### EXERCISE DATA

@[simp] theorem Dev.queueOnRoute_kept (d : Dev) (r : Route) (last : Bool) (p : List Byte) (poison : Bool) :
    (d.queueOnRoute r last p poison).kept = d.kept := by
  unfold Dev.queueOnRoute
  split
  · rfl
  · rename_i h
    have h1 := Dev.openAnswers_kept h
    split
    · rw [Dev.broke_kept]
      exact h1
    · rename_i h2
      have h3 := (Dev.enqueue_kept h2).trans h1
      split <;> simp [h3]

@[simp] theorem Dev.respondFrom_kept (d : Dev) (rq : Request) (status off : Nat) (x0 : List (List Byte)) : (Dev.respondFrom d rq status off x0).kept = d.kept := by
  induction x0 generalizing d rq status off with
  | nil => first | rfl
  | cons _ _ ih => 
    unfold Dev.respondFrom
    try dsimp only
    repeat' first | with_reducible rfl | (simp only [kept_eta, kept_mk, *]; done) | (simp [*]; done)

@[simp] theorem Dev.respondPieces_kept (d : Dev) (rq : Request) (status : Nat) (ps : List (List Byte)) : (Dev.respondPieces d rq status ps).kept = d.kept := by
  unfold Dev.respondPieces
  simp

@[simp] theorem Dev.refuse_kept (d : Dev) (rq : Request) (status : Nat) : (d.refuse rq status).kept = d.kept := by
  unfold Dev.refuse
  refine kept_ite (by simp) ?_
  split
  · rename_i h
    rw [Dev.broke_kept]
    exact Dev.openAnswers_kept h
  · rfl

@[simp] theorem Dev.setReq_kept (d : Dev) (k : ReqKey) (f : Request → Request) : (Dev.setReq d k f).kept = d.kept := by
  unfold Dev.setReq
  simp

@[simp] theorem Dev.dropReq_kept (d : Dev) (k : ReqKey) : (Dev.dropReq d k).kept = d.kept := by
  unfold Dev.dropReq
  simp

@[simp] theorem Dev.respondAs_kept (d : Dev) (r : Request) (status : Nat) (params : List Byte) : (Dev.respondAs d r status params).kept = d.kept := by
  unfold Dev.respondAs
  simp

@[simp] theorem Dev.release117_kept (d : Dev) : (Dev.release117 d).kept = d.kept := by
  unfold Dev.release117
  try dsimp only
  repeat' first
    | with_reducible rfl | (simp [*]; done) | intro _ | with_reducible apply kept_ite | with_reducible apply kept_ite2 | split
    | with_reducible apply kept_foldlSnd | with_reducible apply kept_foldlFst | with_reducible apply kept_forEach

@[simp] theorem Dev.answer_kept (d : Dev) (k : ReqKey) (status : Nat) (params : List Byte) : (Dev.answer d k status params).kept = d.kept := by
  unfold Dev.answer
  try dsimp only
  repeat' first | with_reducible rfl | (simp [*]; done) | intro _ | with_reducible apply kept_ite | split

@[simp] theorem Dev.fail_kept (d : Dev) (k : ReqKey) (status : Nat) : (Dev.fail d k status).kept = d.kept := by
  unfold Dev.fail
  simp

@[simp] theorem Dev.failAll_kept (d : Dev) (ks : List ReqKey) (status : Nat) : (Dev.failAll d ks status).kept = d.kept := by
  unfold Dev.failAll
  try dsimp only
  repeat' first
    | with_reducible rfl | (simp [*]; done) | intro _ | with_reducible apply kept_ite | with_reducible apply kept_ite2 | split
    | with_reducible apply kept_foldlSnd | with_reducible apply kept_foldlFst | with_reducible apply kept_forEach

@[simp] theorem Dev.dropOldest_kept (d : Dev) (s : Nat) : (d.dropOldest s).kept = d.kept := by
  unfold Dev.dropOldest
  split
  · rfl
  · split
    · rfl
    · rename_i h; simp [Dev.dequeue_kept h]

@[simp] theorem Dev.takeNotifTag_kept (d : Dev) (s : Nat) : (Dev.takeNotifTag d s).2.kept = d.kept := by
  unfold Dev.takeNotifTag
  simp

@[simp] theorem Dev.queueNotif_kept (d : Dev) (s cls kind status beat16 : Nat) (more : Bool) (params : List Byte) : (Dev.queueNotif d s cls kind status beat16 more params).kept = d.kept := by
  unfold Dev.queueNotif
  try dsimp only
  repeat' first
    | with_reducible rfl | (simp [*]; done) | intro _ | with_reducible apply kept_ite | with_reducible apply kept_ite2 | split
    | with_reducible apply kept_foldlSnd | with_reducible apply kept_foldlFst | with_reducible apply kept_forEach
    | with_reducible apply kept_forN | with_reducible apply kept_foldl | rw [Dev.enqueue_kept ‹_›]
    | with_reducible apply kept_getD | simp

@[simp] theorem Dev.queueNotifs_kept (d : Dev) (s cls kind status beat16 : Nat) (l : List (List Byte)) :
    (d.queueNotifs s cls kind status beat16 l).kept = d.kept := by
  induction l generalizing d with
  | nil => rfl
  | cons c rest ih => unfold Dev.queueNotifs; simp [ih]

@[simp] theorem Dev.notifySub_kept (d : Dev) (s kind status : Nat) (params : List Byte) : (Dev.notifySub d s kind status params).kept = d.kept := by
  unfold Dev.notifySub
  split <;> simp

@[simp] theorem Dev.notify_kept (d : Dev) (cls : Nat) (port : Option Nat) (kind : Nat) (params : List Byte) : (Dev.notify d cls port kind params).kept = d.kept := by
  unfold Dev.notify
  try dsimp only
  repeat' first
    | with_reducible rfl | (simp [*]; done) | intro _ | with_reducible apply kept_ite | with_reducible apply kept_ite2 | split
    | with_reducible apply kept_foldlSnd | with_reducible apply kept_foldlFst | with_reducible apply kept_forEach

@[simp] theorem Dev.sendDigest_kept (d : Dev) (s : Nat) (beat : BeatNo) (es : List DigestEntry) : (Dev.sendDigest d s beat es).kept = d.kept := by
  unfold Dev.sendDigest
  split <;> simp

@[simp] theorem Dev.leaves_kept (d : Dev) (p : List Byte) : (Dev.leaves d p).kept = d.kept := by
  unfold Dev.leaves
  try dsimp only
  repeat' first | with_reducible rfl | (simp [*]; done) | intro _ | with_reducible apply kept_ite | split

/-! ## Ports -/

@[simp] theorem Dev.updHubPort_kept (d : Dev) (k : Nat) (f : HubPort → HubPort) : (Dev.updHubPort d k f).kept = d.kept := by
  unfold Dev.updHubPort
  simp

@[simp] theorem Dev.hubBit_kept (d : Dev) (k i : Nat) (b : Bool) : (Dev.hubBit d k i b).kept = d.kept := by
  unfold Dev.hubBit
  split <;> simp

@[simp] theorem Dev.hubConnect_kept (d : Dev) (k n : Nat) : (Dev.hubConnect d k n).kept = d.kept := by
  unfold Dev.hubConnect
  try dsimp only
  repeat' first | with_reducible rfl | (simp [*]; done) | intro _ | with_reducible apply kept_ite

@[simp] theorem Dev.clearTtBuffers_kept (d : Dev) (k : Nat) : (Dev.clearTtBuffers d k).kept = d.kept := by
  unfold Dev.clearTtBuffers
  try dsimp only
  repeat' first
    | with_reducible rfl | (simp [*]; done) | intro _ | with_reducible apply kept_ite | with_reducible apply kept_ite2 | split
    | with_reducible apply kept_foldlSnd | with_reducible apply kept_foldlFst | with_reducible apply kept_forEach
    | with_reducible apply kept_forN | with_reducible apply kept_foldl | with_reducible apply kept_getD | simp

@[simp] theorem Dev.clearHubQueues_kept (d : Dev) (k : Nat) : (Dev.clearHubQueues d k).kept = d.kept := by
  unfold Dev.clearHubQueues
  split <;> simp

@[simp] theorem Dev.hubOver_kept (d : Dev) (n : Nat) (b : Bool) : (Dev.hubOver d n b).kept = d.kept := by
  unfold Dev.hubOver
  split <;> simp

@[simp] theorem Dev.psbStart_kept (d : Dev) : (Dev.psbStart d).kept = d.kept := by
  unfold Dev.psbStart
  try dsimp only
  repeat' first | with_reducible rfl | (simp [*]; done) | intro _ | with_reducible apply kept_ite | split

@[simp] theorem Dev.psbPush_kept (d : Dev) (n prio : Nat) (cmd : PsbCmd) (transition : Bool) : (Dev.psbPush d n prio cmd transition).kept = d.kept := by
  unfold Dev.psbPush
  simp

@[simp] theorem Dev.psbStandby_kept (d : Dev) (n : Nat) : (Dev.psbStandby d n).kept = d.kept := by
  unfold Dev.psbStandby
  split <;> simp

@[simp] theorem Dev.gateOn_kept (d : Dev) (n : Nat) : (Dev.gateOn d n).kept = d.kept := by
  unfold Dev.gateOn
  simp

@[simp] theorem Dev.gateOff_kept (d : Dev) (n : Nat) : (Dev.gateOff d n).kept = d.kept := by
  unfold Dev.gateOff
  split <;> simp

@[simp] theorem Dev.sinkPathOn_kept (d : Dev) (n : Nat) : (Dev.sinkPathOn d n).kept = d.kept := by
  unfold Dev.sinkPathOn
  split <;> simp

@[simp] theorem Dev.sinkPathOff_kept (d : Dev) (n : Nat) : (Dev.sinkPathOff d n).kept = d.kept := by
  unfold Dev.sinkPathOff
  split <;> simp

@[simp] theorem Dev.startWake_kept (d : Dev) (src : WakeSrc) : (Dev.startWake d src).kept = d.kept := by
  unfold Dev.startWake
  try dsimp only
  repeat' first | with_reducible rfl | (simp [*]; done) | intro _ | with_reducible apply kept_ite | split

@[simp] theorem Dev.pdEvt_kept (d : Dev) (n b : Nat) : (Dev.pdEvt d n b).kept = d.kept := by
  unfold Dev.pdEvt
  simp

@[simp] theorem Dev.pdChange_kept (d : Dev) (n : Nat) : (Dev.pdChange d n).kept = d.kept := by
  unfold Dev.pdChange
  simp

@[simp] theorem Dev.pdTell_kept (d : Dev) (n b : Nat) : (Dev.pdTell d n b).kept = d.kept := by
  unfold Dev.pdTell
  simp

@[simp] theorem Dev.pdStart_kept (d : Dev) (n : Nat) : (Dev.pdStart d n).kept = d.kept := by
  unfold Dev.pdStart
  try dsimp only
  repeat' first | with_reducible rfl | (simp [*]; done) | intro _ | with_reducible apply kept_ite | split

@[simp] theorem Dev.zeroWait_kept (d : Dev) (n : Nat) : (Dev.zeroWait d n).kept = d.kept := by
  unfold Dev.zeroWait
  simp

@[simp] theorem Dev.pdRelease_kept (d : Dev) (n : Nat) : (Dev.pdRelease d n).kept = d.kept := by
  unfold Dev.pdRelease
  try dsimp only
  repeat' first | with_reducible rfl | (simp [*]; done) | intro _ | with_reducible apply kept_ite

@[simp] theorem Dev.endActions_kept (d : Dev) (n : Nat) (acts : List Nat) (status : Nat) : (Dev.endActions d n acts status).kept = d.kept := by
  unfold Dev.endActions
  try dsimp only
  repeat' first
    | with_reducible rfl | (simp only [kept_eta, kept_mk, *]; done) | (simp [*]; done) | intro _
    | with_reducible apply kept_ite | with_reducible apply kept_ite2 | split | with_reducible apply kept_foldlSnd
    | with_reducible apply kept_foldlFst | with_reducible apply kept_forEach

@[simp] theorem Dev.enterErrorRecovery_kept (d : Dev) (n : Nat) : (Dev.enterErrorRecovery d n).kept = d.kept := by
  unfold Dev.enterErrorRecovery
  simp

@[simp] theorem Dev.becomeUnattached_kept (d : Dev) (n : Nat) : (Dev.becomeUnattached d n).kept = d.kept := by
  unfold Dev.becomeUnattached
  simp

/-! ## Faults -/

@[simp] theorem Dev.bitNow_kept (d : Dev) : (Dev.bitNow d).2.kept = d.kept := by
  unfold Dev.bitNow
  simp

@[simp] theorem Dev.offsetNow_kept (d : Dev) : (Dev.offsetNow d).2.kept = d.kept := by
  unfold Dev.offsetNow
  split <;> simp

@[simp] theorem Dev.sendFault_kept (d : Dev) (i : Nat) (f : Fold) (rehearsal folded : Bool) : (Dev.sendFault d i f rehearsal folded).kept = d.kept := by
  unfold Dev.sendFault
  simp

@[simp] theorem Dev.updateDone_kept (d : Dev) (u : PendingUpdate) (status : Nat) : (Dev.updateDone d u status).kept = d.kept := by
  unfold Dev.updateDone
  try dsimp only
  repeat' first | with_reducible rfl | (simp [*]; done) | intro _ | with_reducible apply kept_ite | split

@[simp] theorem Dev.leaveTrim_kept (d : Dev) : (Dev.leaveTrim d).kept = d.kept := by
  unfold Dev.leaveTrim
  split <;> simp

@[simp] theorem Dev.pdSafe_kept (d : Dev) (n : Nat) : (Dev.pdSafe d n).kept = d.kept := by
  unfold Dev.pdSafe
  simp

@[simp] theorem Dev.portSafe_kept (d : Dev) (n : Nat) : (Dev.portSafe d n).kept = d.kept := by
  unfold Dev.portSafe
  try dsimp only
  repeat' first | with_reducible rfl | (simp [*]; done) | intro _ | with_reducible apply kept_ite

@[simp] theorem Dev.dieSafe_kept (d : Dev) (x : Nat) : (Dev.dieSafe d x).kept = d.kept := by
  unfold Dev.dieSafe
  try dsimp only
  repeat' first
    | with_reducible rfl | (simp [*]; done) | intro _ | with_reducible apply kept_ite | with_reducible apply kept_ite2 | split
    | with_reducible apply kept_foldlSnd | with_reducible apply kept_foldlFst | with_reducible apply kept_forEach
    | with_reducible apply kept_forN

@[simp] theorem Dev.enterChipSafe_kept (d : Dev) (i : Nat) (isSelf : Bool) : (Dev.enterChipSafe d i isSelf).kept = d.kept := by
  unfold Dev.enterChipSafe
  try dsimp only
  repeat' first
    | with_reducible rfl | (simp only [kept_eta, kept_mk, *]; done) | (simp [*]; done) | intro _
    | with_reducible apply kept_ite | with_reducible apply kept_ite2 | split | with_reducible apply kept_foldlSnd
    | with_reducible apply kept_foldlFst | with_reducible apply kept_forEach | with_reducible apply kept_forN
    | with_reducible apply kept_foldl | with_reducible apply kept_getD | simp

######

» AIM OF THE TASK
Could you copy every line from the records that has "leaves" in it?

» FINISHED TASK
@[simp] theorem Dev.leaves_kept (d : Dev) (p : List Byte) : (Dev.leaves d p).kept = d.kept := by
  unfold Dev.leaves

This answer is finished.